§ **EXERCISE INPUTS**:
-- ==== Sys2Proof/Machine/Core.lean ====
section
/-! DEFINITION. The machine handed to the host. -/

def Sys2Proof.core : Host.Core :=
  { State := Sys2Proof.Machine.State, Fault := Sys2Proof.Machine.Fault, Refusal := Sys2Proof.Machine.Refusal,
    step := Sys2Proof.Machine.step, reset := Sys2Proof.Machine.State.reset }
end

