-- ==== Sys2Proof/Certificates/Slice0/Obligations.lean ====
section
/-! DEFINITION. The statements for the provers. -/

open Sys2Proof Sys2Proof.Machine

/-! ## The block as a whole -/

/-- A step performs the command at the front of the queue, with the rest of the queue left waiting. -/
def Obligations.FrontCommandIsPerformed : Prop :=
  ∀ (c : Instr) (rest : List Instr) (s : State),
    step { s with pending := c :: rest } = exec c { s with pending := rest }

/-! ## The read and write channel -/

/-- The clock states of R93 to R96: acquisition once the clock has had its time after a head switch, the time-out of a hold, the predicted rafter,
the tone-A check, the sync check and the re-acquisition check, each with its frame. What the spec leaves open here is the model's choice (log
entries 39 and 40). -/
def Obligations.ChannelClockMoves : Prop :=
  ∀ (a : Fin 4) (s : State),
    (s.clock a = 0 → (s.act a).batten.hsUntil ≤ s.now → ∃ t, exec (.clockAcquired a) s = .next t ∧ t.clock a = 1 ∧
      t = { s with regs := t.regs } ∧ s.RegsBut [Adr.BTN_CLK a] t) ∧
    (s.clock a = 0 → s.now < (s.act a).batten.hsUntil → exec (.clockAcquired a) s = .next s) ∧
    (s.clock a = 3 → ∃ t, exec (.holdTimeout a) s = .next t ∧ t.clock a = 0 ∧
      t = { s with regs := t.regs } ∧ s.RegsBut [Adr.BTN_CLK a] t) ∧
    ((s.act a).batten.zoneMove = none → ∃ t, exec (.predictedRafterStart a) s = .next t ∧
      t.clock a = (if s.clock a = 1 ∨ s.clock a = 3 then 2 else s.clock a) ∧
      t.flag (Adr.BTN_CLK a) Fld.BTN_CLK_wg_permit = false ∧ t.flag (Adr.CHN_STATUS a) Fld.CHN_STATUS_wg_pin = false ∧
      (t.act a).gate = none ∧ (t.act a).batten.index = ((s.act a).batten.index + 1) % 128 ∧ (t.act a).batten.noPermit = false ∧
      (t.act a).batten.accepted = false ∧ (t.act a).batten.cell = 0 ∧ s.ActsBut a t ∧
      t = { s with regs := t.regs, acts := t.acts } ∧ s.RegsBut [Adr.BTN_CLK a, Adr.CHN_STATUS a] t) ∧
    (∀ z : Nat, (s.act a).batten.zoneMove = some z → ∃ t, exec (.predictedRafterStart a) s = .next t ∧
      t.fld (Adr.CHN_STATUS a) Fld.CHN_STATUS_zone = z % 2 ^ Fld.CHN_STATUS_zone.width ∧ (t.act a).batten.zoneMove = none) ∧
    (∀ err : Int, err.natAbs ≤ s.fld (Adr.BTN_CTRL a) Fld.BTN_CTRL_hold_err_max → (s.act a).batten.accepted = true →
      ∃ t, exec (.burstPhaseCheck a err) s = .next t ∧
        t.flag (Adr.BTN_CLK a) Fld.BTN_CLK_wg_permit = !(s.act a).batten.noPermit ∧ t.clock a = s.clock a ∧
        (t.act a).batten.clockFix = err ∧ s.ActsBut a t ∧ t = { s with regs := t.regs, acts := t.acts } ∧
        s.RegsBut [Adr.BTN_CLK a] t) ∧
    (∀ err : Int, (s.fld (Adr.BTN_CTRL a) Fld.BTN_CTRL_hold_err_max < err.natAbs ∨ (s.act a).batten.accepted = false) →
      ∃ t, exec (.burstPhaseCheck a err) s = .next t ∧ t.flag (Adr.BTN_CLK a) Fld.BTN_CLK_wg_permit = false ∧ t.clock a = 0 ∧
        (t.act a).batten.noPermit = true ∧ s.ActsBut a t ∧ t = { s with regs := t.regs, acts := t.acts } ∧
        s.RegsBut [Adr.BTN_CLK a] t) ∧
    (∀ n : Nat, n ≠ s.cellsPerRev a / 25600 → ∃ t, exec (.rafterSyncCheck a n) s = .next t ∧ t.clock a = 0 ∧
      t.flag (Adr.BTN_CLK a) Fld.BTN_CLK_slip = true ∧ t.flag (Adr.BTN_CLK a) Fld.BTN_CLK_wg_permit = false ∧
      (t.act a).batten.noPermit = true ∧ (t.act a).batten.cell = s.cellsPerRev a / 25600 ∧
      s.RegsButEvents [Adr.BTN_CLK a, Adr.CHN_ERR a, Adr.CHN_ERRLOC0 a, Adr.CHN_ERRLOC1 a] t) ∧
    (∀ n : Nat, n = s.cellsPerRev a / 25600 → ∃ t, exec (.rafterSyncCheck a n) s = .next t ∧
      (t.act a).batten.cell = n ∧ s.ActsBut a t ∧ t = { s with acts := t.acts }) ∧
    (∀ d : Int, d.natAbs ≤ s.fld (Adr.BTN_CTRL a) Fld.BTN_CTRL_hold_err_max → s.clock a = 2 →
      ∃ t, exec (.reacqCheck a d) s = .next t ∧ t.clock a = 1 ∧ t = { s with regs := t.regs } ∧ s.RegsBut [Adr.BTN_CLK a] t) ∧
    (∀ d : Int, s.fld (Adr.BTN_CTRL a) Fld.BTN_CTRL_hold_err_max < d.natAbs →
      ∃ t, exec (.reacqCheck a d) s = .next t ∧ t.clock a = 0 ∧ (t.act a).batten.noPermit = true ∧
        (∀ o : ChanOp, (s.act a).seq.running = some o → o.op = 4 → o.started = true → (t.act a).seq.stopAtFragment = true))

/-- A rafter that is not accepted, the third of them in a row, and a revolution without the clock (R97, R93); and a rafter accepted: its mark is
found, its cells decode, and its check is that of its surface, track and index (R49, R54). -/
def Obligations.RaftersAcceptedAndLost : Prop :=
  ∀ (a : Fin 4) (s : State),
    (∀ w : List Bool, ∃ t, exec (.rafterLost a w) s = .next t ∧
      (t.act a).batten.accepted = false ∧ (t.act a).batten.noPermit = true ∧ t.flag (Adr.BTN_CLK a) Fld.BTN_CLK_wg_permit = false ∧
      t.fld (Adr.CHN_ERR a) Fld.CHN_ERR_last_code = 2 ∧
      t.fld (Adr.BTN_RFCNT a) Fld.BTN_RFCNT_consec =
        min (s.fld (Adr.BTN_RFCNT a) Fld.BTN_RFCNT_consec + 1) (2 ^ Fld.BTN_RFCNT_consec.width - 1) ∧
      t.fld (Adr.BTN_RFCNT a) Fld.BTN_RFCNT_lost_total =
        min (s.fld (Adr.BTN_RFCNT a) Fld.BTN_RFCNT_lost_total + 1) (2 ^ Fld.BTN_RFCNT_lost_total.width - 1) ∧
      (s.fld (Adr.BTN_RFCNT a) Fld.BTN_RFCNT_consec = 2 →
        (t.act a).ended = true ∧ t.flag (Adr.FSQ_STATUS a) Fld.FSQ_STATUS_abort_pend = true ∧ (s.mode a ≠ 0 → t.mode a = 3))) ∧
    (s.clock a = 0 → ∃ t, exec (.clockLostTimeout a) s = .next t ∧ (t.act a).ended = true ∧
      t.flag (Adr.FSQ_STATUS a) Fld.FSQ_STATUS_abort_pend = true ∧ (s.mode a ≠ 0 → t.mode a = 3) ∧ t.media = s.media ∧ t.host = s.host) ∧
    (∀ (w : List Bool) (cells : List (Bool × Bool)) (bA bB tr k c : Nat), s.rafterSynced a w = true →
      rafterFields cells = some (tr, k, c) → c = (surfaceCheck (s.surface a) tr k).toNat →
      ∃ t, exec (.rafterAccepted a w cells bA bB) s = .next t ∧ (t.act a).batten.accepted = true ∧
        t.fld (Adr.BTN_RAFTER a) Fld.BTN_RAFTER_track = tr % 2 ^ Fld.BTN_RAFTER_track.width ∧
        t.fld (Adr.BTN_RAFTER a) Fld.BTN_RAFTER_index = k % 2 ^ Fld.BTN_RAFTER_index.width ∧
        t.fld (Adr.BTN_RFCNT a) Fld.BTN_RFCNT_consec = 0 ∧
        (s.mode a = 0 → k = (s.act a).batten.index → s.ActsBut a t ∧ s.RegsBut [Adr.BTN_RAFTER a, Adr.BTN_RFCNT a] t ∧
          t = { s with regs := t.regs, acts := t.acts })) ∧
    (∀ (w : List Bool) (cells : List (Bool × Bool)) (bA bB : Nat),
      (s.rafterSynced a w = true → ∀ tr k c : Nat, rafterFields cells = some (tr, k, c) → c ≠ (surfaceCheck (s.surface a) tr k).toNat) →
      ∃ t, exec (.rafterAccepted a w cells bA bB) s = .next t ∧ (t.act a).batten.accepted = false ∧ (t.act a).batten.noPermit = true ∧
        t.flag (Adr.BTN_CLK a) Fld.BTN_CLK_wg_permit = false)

§ **PROBLEM TO SOLVE**: Among the entries above, find the line with "Nat), s.rafterSynced a w = true →" and the line with "t.fld (Adr.BTN_RAFTER a) Fld.BTN_RAFTER_track"; give again exactly these two lines and all lines between them.

§ **YOUR RESPONSE**:
    (∀ (w : List Bool) (cells : List (Bool × Bool)) (bA bB tr k c : Nat), s.rafterSynced a w = true →
      rafterFields cells = some (tr, k, c) → c = (surfaceCheck (s.surface a) tr k).toNat →
      ∃ t, exec (.rafterAccepted a w cells bA bB) s = .next t ∧ (t.act a).batten.accepted = true ∧
        t.fld (Adr.BTN_RAFTER a) Fld.BTN_RAFTER_track = tr % 2 ^ Fld.BTN_RAFTER_track.width ∧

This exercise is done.